Nexus 7000 - Fabric Failure and VOQ

mlouis · ‎09-23-2008

I have been doing some research on the Nexus 7k and from what i am reading the following occurs:

1. Fabric Module Failure - Causes all traffic sent across that fabric modules crossbar to be lost

2. VOQ - protects against lack of buffer availability on the egress interface

Neither of these provide reliable transmission over the crossbar or acknowledgement of data crossing the crossbar fabric.

So my question is, if i have storage traffic (unicast based FCIP) that is crossing the fabric when a fabric module fails, is my understanding correct, that those frames are lost on the portion of the fabric that is controlled by the failed fabric module?

Even though the main fabric itself is intact for other traffic, this still means that I have loss in what is supposed to be a system built for zero-loss to support storage traffic.

Am i way off here or is this accurate.

Thanks.

inch · ‎09-23-2008

G'day,

I'm tipping it would work in the same way as the Cisco MDS' which is a 100% loss less switch.
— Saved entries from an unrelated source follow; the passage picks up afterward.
theorem State.framesTime_kept {a0 : Nat} {a1 : Nat} {a2 : State} : Kept 2048 a2 (State.framesTime a0 a1 a2) := by
  induction a0 generalizing a1 a2 with
  | zero =>
    unfold State.framesTime
    repeat' first
      | (intro)
      | with_reducible assumption
      | with_reducible exact Kept.refl _ _
      | exact Eq.refl _
      | (extract_lets +onlyGivenNames x
         first
         | (have hx : Kept 2048 a2 x := ?_
            clear_value x
            rotate_left
            subst x
            rotate_left)
         | clear_value x)
      | split
      | (with_reducible apply Kept.step State.setChx_kept)
      | (with_reducible apply Kept.step State.onCmw_kept)
      | (with_reducible apply Kept.step ih)
      | (with_reducible refine Kept.snd (by with_reducible assumption) ?_)
      | (with_reducible refine Kept.fst (by with_reducible assumption) ?_)

  | succ n ih =>
    unfold State.framesTime
    repeat' first
      | (intro)
      | with_reducible assumption
      | with_reducible exact Kept.refl _ _
      | exact Eq.refl _
      | (extract_lets +onlyGivenNames x
         first
         | (have hx : Kept 2048 a2 x := ?_
            clear_value x
            rotate_left
            subst x
            rotate_left)
         | clear_value x)
      | split
      | (with_reducible apply Kept.step State.setChx_kept)
      | (with_reducible apply Kept.step State.onCmw_kept)
      | (with_reducible apply Kept.step ih)
      | (with_reducible refine Kept.snd (by with_reducible assumption) ?_)
      | (with_reducible refine Kept.fst (by with_reducible assumption) ?_)

theorem State.framesOrder_kept {a0 : Nat} {a1 : Nat} {a2 : State} : Kept 4196358 a2 (State.framesOrder a0 a1 a2) := by
  induction a0 generalizing a1 a2 with
  | zero =>
    unfold State.framesOrder
    repeat' first
      | (intro)
      | with_reducible assumption
      | with_reducible exact Kept.refl _ _
      | exact Eq.refl _
      | (extract_lets +onlyGivenNames x
         first
         | (have hx : Kept 4196358 a2 x := ?_
            clear_value x
            rotate_left
            subst x
            rotate_left)
         | clear_value x)
      | split
      | (with_reducible apply Kept.step State.setChx_kept)
      | (with_reducible apply Kept.step State.modChan_kept)
      | (with_reducible apply Kept.step State.bump_kept)
      | (with_reducible apply Kept.step State.onCmw_kept)
      | (with_reducible apply Kept.step ih)
      | (with_reducible refine Kept.snd (by with_reducible assumption) ?_)
      | (with_reducible refine Kept.fst (by with_reducible assumption) ?_)

  | succ n ih =>
    unfold State.framesOrder
    repeat' first
      | (intro)
      | with_reducible assumption
      | with_reducible exact Kept.refl _ _
      | exact Eq.refl _
      | (extract_lets +onlyGivenNames x
         first
         | (have hx : Kept 4196358 a2 x := ?_
            clear_value x
            rotate_left
            subst x
            rotate_left)
         | clear_value x)
      | split
      | (with_reducible apply Kept.step State.setChx_kept)
      | (with_reducible apply Kept.step State.modChan_kept)
      | (with_reducible apply Kept.step State.bump_kept)
      | (with_reducible apply Kept.step State.onCmw_kept)
      | (with_reducible apply Kept.step ih)
      | (with_reducible refine Kept.snd (by with_reducible assumption) ?_)
      | (with_reducible refine Kept.fst (by with_reducible assumption) ?_)

theorem State.fftWake_kept {s : State} : Kept 4194310 s (State.fftWake s) := by
  unfold State.fftWake
  repeat' first
    | (intro)
    | with_reducible assumption
    | with_reducible exact Kept.refl _ _
    | exact Eq.refl _
    | (with_reducible apply Kept.step State.wf_kept)

theorem State.framesNow_kept {ch : Nat} {s : State} : Kept 4196358 s (State.framesNow ch s) := by
  unfold State.framesNow
  repeat' first
    | (intro)
    | with_reducible assumption
    | with_reducible exact Kept.refl _ _
    | exact Eq.refl _
    | (extract_lets +onlyGivenNames x
       first
       | (have hx : Kept 4196358 s x := ?_
          clear_value x
          rotate_left
          subst x
          rotate_left)
       | clear_value x)
    | split
    | (with_reducible apply Kept.step State.fftWake_kept)
    | (with_reducible apply Kept.step State.framesOrder_kept)
    | (with_reducible apply Kept.step State.framesTime_kept)
    | (with_reducible refine Kept.snd (by with_reducible assumption) ?_)
    | (with_reducible refine Kept.fst (by with_reducible assumption) ?_)

theorem State.capWrite_kept {d : Nat} {v : Nat} {r : LRec} {s : State} : Kept 6817912 s (State.capWrite d v r s).2 := by
  unfold State.capWrite
  repeat' first
    | (intro)
    | with_reducible assumption
    | with_reducible exact Kept.refl _ _
    | exact Eq.refl _
    | (extract_lets +onlyGivenNames x
       first
       | (have hx : Kept 6817912 s x := ?_
          clear_value x
          rotate_left
          subst x
          rotate_left)
       | clear_value x)
    | split
    | (with_reducible apply Kept.step State.volFlush_kept)
    | (with_reducible apply Kept.step State.outSlot_kept)
    | (with_reducible apply Kept.step State.onCmw_kept)
    | (with_reducible refine Kept.snd (by with_reducible assumption) ?_)
    | (with_reducible refine Kept.fst (by with_reducible assumption) ?_)

theorem State.setCapture_kept {c : Capt} {s : State} : Kept 2048 s (State.setCapture c s) := by
  unfold State.setCapture
  repeat' first
    | (intro)
    | with_reducible assumption
    | with_reducible exact Kept.refl _ _
    | exact Eq.refl _
    | (with_reducible apply Kept.step State.onCmw_kept)

theorem State.capOver_kept {d : Nat} {st : Nat} {failed : Option Nat} {s : State} : Kept 6817902 s (State.capOver d st failed s) := by
  unfold State.capOver
  repeat' first
    | (intro)
    | with_reducible assumption
    | with_reducible exact Kept.refl _ _
    | exact Eq.refl _
    | split
    | (with_reducible apply Kept.step State.modVol_kept)
    | (with_reducible apply Kept.step State.raise_kept)
    | (with_reducible apply Kept.step State.wf_kept)
    | (with_reducible apply Kept.step State.onCmw_kept)
    | (with_reducible refine Kept.snd (by with_reducible assumption) ?_)
    | (with_reducible refine Kept.fst (by with_reducible assumption) ?_)
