-- ==== Sys2Proof/Laws/KeptLtnOps.lean ====
section
/-! SUPPORT. What the operations of Machine/LtnOps.lean leave alone. -/

set_option linter.tactic.unusedName false

namespace Sys2Proof.Machine

set_option Elab.async false

theorem State.setFb_kept {n : Nat} {b : Tab Nat} {s : State} : Kept 16384 s (State.setFb n b s) := by
  unfold State.setFb
  repeat' first
    | (intro)
    | with_reducible assumption
    | with_reducible exact Kept.refl _ _
    | exact Eq.refl _
    | (with_reducible apply Kept.step State.onLtn_kept)

theorem State.setCrc_kept {n : Nat} {v : Nat} {s : State} : Kept 4194310 s (State.setCrc n v s) := by
  unfold State.setCrc
  repeat' first
    | (intro)
    | with_reducible assumption
    | with_reducible exact Kept.refl _ _
    | exact Eq.refl _
    | (with_reducible apply Kept.step State.wf_kept)

theorem State.swapAsk_kept {ds : List TileDraw} {s : State} : Kept 16384 s (State.swapAsk ds s) := by
  unfold State.swapAsk
  repeat' first
    | (intro)
    | with_reducible assumption
    | with_reducible exact Kept.refl _ _
    | exact Eq.refl _
    | (with_reducible apply Kept.step State.onLtn_kept)

theorem State.markTiles_kept {ds : List TileDraw} {s : State} : Kept 4194310 s (State.markTiles ds s) := by
  unfold State.markTiles
  repeat' first
    | (intro)
    | with_reducible assumption
    | with_reducible exact Kept.refl _ _
    | exact Eq.refl _
    | (with_reducible apply Kept.step State.wf_kept)
    | (with_reducible refine Kept.fold ?_ ?_)
    | (with_reducible refine Kept.foldSnd ?_ ?_)
    | (with_reducible refine Kept.foldFst ?_ ?_)

theorem State.swapNow_kept {s : State} : Kept 4210694 s (State.swapNow s) := by
  unfold State.swapNow
  repeat' first
    | (intro)
    | with_reducible assumption
    | with_reducible exact Kept.refl _ _
    | exact Eq.refl _
    | split
    | (with_reducible apply Kept.step State.markTiles_kept)
    | (with_reducible apply Kept.step State.wf_kept)
    | (with_reducible apply Kept.step State.onLtn_kept)
    | (with_reducible refine Kept.snd (by with_reducible assumption) ?_)
    | (with_reducible refine Kept.fst (by with_reducible assumption) ?_)

theorem State.composeStart_kept {sst : Nat → Nat} {s : State} : Kept 16384 s (State.composeStart sst s) := by
  unfold State.composeStart
  repeat' first
    | (intro)
    | with_reducible assumption
    | with_reducible exact Kept.refl _ _
    | exact Eq.refl _
    | (with_reducible apply Kept.step State.onLtn_kept)

theorem State.drawInto_kept {n : Nat} {ds : List TileDraw} {s : State} : Kept 4210694 s (State.drawInto n ds s) := by
  unfold State.drawInto
  repeat' first
    | (intro)
    | with_reducible assumption
    | with_reducible exact Kept.refl _ _
    | exact Eq.refl _
    | (with_reducible apply Kept.step State.setCrc_kept)
    | (with_reducible apply Kept.step State.setFb_kept)

theorem State.setSect_kept {n : Nat} {r : Rec 128} {s : State} : Kept 1024 s (State.setSect n r s) := by
  unfold State.setSect
  repeat' first
    | (intro)
    | with_reducible assumption
    | with_reducible exact Kept.refl _ _
    | exact Eq.refl _
    | (with_reducible apply Kept.step State.onSec_kept)

theorem State.composeAsk_kept {s : State} : Kept 16384 s (State.composeAsk s) := by
  unfold State.composeAsk
  repeat' first
    | (intro)
    | with_reducible assumption
    | with_reducible exact Kept.refl _ _
    | exact Eq.refl _
    | split
    | (with_reducible apply Kept.step State.composeStart_kept)
    | (with_reducible apply Kept.step State.onLtn_kept)
    | (with_reducible refine Kept.snd (by with_reducible assumption) ?_)
    | (with_reducible refine Kept.fst (by with_reducible assumption) ?_)

theorem State.ltnSector_kept {n : Nat} {s : State} : Kept 16384 s (State.ltnSector n s) := by
  unfold State.ltnSector
  repeat' first
    | (intro)
    | with_reducible assumption
    | with_reducible exact Kept.refl _ _
    | exact Eq.refl _
    | split
    | (with_reducible apply Kept.step State.composeAsk_kept)
    | (with_reducible refine Kept.snd (by with_reducible assumption) ?_)
    | (with_reducible refine Kept.fst (by with_reducible assumption) ?_)

theorem State.vcomSettle_kept {s : State} : Kept 4194310 s (State.vcomSettle s) := by
  unfold State.vcomSettle
  repeat' first
    | (intro)
    | with_reducible assumption
    | with_reducible exact Kept.refl _ _
    | exact Eq.refl _
    | (with_reducible apply Kept.step State.wf_kept)

theorem State.lightSettle_kept {s : State} : Kept 16384 s (State.lightSettle s) := by
  unfold State.lightSettle
  repeat' first
    | (intro)
    | with_reducible assumption
    | with_reducible exact Kept.refl _ _
    | exact Eq.refl _
    | (with_reducible apply Kept.step State.onLtn_kept)

theorem State.panelState_kept {p : Nat} {s : State} : Kept 4210694 s (State.panelState p s) := by
  unfold State.panelState
  repeat' first
    | (intro)
    | with_reducible assumption
    | with_reducible exact Kept.refl _ _
    | exact Eq.refl _
    | (with_reducible apply Kept.step State.lightSettle_kept)
    | (with_reducible apply Kept.step State.vcomSettle_kept)
    | (with_reducible apply Kept.step State.wf_kept)

theorem State.geomSettle_kept {s : State} : Kept 16384 s (State.geomSettle s) := by
  unfold State.geomSettle
  repeat' first
    | (intro)
    | with_reducible assumption
    | with_reducible exact Kept.refl _ _
    | exact Eq.refl _
    | split
    | (with_reducible apply Kept.step State.onLtn_kept)
    | (with_reducible refine Kept.snd (by with_reducible assumption) ?_)
    | (with_reducible refine Kept.fst (by with_reducible assumption) ?_)

theorem State.panelStart_kept {s : State} : Kept 6832174 s (State.panelStart s) := by
  unfold State.panelStart
  repeat' first
    | (intro)
    | with_reducible assumption
    | with_reducible exact Kept.refl _ _
    | exact Eq.refl _
    | (extract_lets +onlyGivenNames x
       first
       | (have hx : Kept 6832174 s x := ?_
          clear_value x
          rotate_left
          subst x
          rotate_left)
       | clear_value x)
    | split
    | (with_reducible apply Kept.step State.geomSettle_kept)
    | (with_reducible apply Kept.step State.panelState_kept)
    | (with_reducible apply Kept.step State.drawInto_kept)
    | (with_reducible apply Kept.step State.markTiles_kept)
    | (with_reducible apply Kept.step State.setCrc_kept)
    | (with_reducible apply Kept.step State.setFb_kept)
    | (with_reducible apply Kept.step State.raise_kept)
    | (with_reducible apply Kept.step State.wf_kept)
    | (with_reducible apply Kept.step State.onLtn_kept)
    | (with_reducible refine Kept.snd (by with_reducible assumption) ?_)
    | (with_reducible refine Kept.fst (by with_reducible assumption) ?_)

theorem State.statesShown_kept {s : State} : Kept 16384 s (State.statesShown s) := by
  unfold State.statesShown
  repeat' first
    | (intro)
    | with_reducible assumption
    | with_reducible exact Kept.refl _ _
    | exact Eq.refl _
    | split
    | (with_reducible apply Kept.step State.composeAsk_kept)
    | (with_reducible apply Kept.step State.onLtn_kept)
    | (with_reducible refine Kept.snd (by with_reducible assumption) ?_)
    | (with_reducible refine Kept.fst (by with_reducible assumption) ?_)

theorem State.panelStop_kept {s : State} : Kept 4210694 s (State.panelStop s) := by
  unfold State.panelStop
  repeat' first
    | (intro)
    | with_reducible assumption
    | with_reducible exact Kept.refl _ _
    | exact Eq.refl _
    | (extract_lets +onlyGivenNames x
       first
       | (have hx : Kept 4210694 s x := ?_
          clear_value x
          rotate_left
          subst x
          rotate_left)
       | clear_value x)
    | split
    | (with_reducible apply Kept.step State.panelState_kept)
    | (with_reducible apply Kept.step State.onLtn_kept)
    | (with_reducible refine Kept.snd (by with_reducible assumption) ?_)
    | (with_reducible refine Kept.fst (by with_reducible assumption) ?_)

theorem State.panelRetain_kept {s : State} : Kept 4210694 s (State.panelRetain s) := by
  unfold State.panelRetain
  repeat' first
    | (intro)
    | with_reducible assumption
    | with_reducible exact Kept.refl _ _
    | exact Eq.refl _
    | split
    | (with_reducible apply Kept.step State.panelState_kept)
    | (with_reducible apply Kept.step State.onLtn_kept)
    | (with_reducible refine Kept.snd (by with_reducible assumption) ?_)
    | (with_reducible refine Kept.fst (by with_reducible assumption) ?_)

theorem State.allDirty_kept {s : State} : Kept 16384 s (State.allDirty s) := by
  unfold State.allDirty
  repeat' first
    | (intro)
    | with_reducible assumption
    | with_reducible exact Kept.refl _ _
    | exact Eq.refl _
    | (with_reducible apply Kept.step State.onLtn_kept)

theorem State.panelResume_kept {s : State} : Kept 4210694 s (State.panelResume s) := by
  unfold State.panelResume
  repeat' first
    | (intro)
    | with_reducible assumption
    | with_reducible exact Kept.refl _ _
    | exact Eq.refl _
    | split
    | (with_reducible apply Kept.step State.allDirty_kept)
    | (with_reducible apply Kept.step State.panelState_kept)
    | (with_reducible apply Kept.step State.onLtn_kept)
    | (with_reducible refine Kept.snd (by with_reducible assumption) ?_)
    | (with_reducible refine Kept.fst (by with_reducible assumption) ?_)

theorem State.panelLost_kept {s : State} : Kept 4210694 s (State.panelLost s) := by
  unfold State.panelLost
  repeat' first
    | (intro)
    | with_reducible assumption
    | with_reducible exact Kept.refl _ _
    | exact Eq.refl _
    | split
    | (with_reducible apply Kept.step State.panelState_kept)
    | (with_reducible apply Kept.step State.wf_kept)
    | (with_reducible apply Kept.step State.onLtn_kept)
    | (with_reducible refine Kept.snd (by with_reducible assumption) ?_)
    | (with_reducible refine Kept.fst (by with_reducible assumption) ?_)

theorem State.modeEvent_kept {cause : Nat} {s : State} : Kept 6815784 s (State.modeEvent cause s) := by
  unfold State.modeEvent
  repeat' first
    | (intro)
    | with_reducible assumption
    | with_reducible exact Kept.refl _ _
    | exact Eq.refl _
    | (with_reducible apply Kept.step State.raise_kept)

theorem State.fallbackTile_kept {cause : Nat} {s : State} : Kept 6832174 s (State.fallbackTile cause s) := by
  unfold State.fallbackTile
  repeat' first
    | (intro)
    | with_reducible assumption
    | with_reducible exact Kept.refl _ _
    | exact Eq.refl _
    | split
    | (with_reducible apply Kept.step State.modeEvent_kept)
    | (with_reducible apply Kept.step State.composeAsk_kept)
    | (with_reducible apply Kept.step State.dirtyMod_kept)
    | (with_reducible apply Kept.step State.wf_kept)
    | (with_reducible refine Kept.snd (by with_reducible assumption) ?_)
    | (with_reducible refine Kept.fst (by with_reducible assumption) ?_)

end Sys2Proof.Machine
end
Fabric modules (or sup's on 9506/9509) on the MDS' are dual redundant with a 1:1 ratio for each line card.

So every line card is connected to each xbar via two channels (one active and one standby) if one xbar fails the standby becomes active as to not reduce throughput.

Now, This is for the MDS' but i'm guessing all Cisco xbar based switches would be this redundant :)

mlouis · ‎09-23-2008

Thanks for the response. From what i have read the control plane and data plane are completely isolated in the nexus 7k. The supervisor modules control the control plane and the central arbiter and the fabric modules handle the VOQ and the xbar communication.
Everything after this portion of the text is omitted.